FIG. 7.

Effects of ceTFIIE subunits on CTD phosphorylation by TFIIH during preinitiation complex formation. Kinase assays (25 μl) were carried out as described in Materials and Methods. TFIIE proteins were prepared and purified as described for Fig. 4A and in Materials and Methods. (A) CTD phosphorylation of intact Pol II during PIC formation. Lane 1, kinase reaction without TFIIE (−); lanes 2 and 3, ceTFIIE (ceIIEαceIIEβ); lanes 4 and 5, chimeric TFIIE made up of ceTFIIEα and hTFIIEβ (ceIIEαhIIEβ); lanes 6 and 7, chimeric TFIIE made up of hTFIIEα and ceTFIIEβ (hIIEαceIIEβ); lanes 8 and 9, hTFIIE (hIIEαhIIEβ).
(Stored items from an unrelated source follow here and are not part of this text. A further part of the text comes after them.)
-- ==== Sys2Proof/Machine/RegMap.lean ====
section
/-! DEFINITION. The register map: one `Fld` per field of every register table of the spec, with its address, its
bit range, its access code, its reset values and its legal set, and the list of all fields by block.
Generated from the register tables of spec/ (the rule and file of each stand in its docstring). -/

namespace Sys2Proof.Machine

/-- Access codes of spec/00_scope.md. -/
inductive Acc where
  | ro | rw | rws | w1c | wo
  deriving DecidableEq, Repr

/-- A reset column of a register table (R8): a number, `kept`, `table` (loaded from the block's table), or a
value the owning chapter's behaviour gives. -/
inductive Rst where
  | val (n : Nat) | kept | table | other
  deriving DecidableEq, Repr

/-- The legal set of a writable field (R53): any value, a numeric range, a range of multiples of 4, a signed range
`-neg .. pos` in `w` bits, or zero clamped to a given value. -/
inductive Legal where
  | any | range (lo hi : Nat) | mult4 (lo hi : Nat) | signed (w neg pos : Nat) | zeroTo (v : Nat)
  deriving DecidableEq, Repr

/-- One field of one register family: base address of the first register in the management space (or the offset in
the block for the common registers), two strides with their counts, bit range, access, reset columns, legal set,
whether CNT_CLEAR clears it, and the default the table gives. -/
structure Fld where
  base : Nat
  s1 : Nat := 4
  n1 : Nat := 1
  s2 : Nat := 0
  n2 : Nat := 1
  hi : Nat := 31
  lo : Nat := 0
  acc : Acc := .ro
  por : Rst := .val 0
  cold : Rst := .val 0
  warm : Rst := .val 0
  legal : Legal := .any
  cnt : Bool := false
  dflt : Nat := 0
  deriving DecidableEq, Repr

/-- The address of entry (i, j) of a field's register family. -/
def Fld.addr (f : Fld) (i : Nat := 0) (j : Nat := 0) : Nat := f.base + f.s1 * i + f.s2 * j

/-- The field's width in bits. -/
def Fld.width (f : Fld) : Nat := f.hi - f.lo + 1

/-- Whether some register of the family lies at address `a`. -/
def Fld.covers (f : Fld) (a : Nat) : Bool :=
  if f.base ≤ a then
    let d := a - f.base
    if f.n1 == 1 then
      (if f.n2 == 1 then d == 0 else d % f.s2 == 0 && d / f.s2 < f.n2)
    else if f.n2 == 1 then d % f.s1 == 0 && d / f.s1 < f.n1
    else if f.s2 ≤ f.s1 then
      d / f.s1 < f.n1 && (d % f.s1) % f.s2 == 0 && (d % f.s1) / f.s2 < f.n2
    else
      d / f.s2 < f.n2 && (d % f.s2) % f.s1 == 0 && (d % f.s2) / f.s1 < f.n1
  else false

namespace R
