/-- A conversion of the channel: `v` in µV for AI_U and AO_U, nA for AI_I and AO_I, nV for the others; `v2` the odd
channel's nV in the three-wire modes, the voltage of pin k in µV for AI_TC; `cj` the cold junction in 0.01 °C. -/
def State.convert (s : State) (c : Nat) (v v2 cj : Int) : Conv :=
  let m := s.chMode c
  let r := s.chRange c
  let y := s.chType c
  if m = cmAiU ∨ m = cmAiI then
    let lo := (s.spanOf c).1
    let hi := (s.spanOf c).2
    { val := clampInt lo hi v, beyond := decide (v < lo ∨ hi < v), sat := decide (v < lo ∨ hi < v) }
  else if m = cmTc then
    let z := Config.tcTemp y v cj
    let pin (u : Int) : Bool := decide (u < -2000000 ∨ 12000000 < u)
    let sat := decide (v < -80000000 ∨ 80000000 < v)
    { val := clampInt (Config.tcLow y) (Config.tcHigh y) z,
      beyond := pin v2 || pin (v2 - v / 1000) || sat || decide (z < Config.tcLow y ∨ Config.tcHigh y < z), sat := sat }
  else if isAi m then
    let i := excite m r y
    -- resistance in nΩ: nV × 1000 per mA
    let lead : Int := s.rd R.CH_ACFG0_R_LEAD (s.acfgOf c) * 10000000
    let rn := if isPaired m then (2 * v2 - v) * 4000 / i else v * 4000 / i - lead
    let top : Int :=
      if m = cmRes ∨ m = cmRes3 then upperEnd m r * 1000000 else ptCurve 850000 * rtdR0 y / 10 ^ 15
    let op := decide (110 * top < 100 * (v * 4000 / i)) || (isPaired m && decide (110 * top < 100 * (v2 * 4000 / i)))
    if m = cmRes ∨ m = cmRes3 then
      { val := clampInt 0 (upperEnd m r) (roundDiv rn 1000000), beyond := decide (rn < 0 ∨ top < rn), open_ := op,
        short := decide (rn < 10 * 10 ^ 9), sat := decide (rn < 0 ∨ top < rn) }
    else
      let bot := ptCurve (-200000) * rtdR0 y / 10 ^ 15
      { val := clampInt (-200000) 850000 (rtdTemp y rn), beyond := decide (rn < bot ∨ top < rn), open_ := op,
        short := decide (10 * rn < rtdR0 y * 10 ^ 9), sat := decide (rn < bot ∨ top < rn) }
  else { val := v }

/-- The limit comparison of R337. -/
def State.limitBit (s : State) (c : Nat) (old : Bool) (z : Int) : Bool :=
  let a := s.acfgOf c
  let m := s.chMode c
  let hi := toSigned 16 (s.rd R.CH_ACFG1_HI a)
  let lo := toSigned 16 (s.rd R.CH_ACFG1_LO a)
  let temp := m == cmRtd || m == cmRtd3 || m == cmTc
  let up := upperEnd m (s.chRange c)
  let ge (l : Int) : Bool := if temp then decide (100 * l ≤ z) else decide (l * up ≤ z * 32768)
  if ge hi then true else if !ge lo then false else old

/-- The cold-junction source of an AI_TC channel is in fault (R342). -/
def State.cjcBad (s : State) (c : Nat) : Bool :=
  let a := s.acfgOf c
  if s.rd R.CH_ACFG0_CJC_SRC a = 0 then s.rd R.CH_CJC_TEMP_FAIL (c / 16) == 1
  else
    let d := 16 * (c / 16) + s.rd R.CH_ACFG0_CJC_CH a
    s.chFault d != 0 || s.rd R.CH_STAT_UNDET d == 1

/-- The cold-junction temperature used, in 0.01 °C (R342). -/
def State.cjcTemp (s : State) (c : Nat) (cj : Int) : Int :=
  let a := s.acfgOf c
  if s.rd R.CH_ACFG0_CJC_SRC a = 0 then cj else roundDiv (s.ch (16 * (c / 16) + s.rd R.CH_ACFG0_CJC_CH a)).result 10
For lanes 2, 4, 6, and 8, 15 ng of each TFIIE was added. For lanes 3, 5, 7, and 9, 30 ng of each TFIIE was added. Phosphorylated proteins were analyzed on a 5.5% acrylamide-SDS gel and detected by autoradiography. Arrows indicate the positions of the phosphorylated (IIo) and unphosphorylated (IIa) forms of the largest subunit of Pol II. (B) Detection of the largest subunit of Pol II after treatment with kinases. The kinase reaction was carried out essentially as described for panel A, except that nonisotopic ATP was used instead of [γ-³²P]ATP and a monoclonal antibody (8WG16) against the CTD heptapeptide was used to detect the largest subunit of Pol II. (C) Detection of phosphorylated Ser-2 in the CTD of the largest subunit of Pol II. Reactions were carried out as described for panel B, and phospho-Ser-2 in the CTD was detected using the monoclonal antibody H5. (D) Detection of phosphorylated Ser-5 in the CTD of the largest subunit of Pol II. Reactions were carried out as described for panel B, and phospho-Ser-5 in the CTD was detected using the monoclonal antibody H14.